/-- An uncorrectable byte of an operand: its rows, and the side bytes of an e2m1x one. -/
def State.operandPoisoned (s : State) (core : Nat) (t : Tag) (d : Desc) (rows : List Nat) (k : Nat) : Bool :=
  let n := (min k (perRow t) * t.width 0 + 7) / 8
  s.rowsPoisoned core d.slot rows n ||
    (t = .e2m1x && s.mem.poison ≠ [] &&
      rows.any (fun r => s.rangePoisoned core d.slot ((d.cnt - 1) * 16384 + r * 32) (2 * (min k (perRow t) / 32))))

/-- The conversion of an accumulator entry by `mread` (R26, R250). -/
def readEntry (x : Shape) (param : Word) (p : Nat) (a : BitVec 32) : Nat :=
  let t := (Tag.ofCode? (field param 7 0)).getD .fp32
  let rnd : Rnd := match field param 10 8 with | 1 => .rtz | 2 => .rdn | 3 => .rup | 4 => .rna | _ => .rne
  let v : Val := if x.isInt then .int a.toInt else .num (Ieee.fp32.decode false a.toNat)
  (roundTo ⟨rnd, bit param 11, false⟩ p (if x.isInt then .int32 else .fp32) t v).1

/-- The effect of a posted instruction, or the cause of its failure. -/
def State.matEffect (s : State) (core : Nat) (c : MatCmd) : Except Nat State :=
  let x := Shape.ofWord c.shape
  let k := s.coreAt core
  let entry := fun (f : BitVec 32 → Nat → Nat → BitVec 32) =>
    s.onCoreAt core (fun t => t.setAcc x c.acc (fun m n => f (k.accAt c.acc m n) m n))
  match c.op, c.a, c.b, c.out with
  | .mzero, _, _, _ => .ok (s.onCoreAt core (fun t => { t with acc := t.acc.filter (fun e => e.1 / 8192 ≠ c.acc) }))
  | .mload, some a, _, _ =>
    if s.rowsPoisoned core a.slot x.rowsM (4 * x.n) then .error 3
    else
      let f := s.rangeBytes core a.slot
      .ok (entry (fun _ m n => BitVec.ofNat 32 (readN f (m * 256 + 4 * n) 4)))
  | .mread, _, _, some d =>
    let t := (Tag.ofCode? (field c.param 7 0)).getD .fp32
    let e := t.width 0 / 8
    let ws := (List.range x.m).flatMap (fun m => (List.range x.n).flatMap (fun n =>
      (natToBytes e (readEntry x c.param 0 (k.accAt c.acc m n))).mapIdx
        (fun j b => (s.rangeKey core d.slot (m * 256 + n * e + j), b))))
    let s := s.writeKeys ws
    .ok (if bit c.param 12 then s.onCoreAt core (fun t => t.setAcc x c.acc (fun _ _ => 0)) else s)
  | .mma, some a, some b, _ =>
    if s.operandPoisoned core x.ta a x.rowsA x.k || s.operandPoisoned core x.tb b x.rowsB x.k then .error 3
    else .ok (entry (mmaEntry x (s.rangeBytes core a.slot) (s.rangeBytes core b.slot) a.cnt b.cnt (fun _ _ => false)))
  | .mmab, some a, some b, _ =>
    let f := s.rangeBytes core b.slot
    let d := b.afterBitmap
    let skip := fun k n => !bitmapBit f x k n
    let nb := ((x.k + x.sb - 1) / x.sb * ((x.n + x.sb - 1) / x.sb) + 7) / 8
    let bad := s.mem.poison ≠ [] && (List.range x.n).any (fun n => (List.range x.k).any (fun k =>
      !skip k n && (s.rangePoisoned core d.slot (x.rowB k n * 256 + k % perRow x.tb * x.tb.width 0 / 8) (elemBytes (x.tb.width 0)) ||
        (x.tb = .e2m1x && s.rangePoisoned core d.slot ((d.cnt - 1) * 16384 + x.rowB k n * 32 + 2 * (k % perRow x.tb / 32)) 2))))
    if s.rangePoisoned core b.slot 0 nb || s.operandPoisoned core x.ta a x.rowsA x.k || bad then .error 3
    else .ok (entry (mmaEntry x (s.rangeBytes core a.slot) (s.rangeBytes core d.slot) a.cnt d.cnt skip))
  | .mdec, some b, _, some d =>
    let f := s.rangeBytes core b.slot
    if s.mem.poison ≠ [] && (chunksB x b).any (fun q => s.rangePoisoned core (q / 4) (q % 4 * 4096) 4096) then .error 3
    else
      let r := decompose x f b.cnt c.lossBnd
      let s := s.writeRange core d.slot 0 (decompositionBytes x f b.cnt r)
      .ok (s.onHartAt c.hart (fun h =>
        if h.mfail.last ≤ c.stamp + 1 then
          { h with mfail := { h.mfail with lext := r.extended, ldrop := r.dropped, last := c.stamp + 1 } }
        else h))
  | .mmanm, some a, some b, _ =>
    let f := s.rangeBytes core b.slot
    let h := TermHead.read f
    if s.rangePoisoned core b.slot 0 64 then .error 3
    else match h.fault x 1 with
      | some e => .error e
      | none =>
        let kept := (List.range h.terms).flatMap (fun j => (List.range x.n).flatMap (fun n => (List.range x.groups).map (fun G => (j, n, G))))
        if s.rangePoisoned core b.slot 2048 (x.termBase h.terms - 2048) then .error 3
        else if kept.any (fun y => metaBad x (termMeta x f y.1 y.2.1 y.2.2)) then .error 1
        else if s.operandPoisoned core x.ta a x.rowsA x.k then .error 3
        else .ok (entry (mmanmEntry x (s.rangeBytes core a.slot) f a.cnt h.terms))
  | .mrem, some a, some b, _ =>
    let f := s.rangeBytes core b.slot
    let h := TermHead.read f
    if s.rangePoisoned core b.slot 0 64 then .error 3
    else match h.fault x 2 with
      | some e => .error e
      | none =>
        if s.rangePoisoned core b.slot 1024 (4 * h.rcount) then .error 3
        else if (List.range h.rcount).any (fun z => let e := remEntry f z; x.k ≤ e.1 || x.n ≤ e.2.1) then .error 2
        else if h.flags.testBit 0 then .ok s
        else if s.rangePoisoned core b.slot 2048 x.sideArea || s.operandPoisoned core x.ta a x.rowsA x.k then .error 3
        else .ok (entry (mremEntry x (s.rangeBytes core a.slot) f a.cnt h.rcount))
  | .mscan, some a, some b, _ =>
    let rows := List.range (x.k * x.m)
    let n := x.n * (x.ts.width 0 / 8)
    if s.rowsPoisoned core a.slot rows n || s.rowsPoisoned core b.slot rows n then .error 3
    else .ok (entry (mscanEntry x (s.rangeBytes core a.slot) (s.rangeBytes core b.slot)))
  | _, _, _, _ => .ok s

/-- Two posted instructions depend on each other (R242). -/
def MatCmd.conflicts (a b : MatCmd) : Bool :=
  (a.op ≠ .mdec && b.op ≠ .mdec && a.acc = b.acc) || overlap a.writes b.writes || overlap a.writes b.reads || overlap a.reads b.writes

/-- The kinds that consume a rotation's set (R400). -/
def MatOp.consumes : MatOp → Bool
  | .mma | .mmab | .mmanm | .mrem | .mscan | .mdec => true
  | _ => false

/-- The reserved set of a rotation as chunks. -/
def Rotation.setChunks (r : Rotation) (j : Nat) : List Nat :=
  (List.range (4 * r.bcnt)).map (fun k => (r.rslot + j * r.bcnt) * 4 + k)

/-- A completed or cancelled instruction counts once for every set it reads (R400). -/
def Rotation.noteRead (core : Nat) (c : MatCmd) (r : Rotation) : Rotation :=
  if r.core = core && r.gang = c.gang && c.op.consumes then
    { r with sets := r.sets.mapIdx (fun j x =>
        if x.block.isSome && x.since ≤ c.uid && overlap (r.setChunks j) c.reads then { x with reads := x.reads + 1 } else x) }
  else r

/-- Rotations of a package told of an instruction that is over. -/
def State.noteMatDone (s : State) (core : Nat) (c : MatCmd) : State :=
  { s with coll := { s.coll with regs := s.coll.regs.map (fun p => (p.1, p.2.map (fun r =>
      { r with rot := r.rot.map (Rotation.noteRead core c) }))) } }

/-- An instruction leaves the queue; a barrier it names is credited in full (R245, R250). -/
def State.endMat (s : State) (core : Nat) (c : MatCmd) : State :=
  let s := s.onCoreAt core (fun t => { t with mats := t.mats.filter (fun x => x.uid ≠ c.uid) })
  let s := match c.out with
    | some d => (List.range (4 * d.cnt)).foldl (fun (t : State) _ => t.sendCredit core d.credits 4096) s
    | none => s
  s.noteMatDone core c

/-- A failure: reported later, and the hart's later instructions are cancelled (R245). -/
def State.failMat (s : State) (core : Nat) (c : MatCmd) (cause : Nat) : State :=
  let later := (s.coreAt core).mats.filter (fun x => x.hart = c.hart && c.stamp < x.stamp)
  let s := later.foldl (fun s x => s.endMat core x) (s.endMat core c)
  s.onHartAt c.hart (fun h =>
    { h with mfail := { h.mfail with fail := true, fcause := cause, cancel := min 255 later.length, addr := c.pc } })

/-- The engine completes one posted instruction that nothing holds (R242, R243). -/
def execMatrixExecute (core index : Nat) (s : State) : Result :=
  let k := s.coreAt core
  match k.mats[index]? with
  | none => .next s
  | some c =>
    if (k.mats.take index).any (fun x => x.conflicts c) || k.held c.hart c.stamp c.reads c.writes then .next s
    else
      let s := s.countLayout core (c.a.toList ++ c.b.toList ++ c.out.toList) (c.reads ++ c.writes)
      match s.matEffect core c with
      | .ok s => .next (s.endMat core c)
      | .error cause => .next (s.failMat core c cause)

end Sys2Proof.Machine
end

- **WHAT THE TASK ASKS**
Reproduce the lines above, beginning at the line with "else .ok (entry (mmanmEntry" and stopping after the line with "if s.rangePoisoned core b.slot 1024", exactly as they are.

- **FINAL ANSWER**
        else .ok (entry (mmanmEntry x (s.rangeBytes core a.slot) f a.cnt h.terms))
  | .mrem, some a, some b, _ =>
    let f := s.rangeBytes core b.slot
    let h := TermHead.read f
    if s.rangePoisoned core b.slot 0 64 then .error 3
    else match h.fault x 2 with
      | some e => .error e
      | none =>
        if s.rangePoisoned core b.slot 1024 (4 * h.rcount) then .error 3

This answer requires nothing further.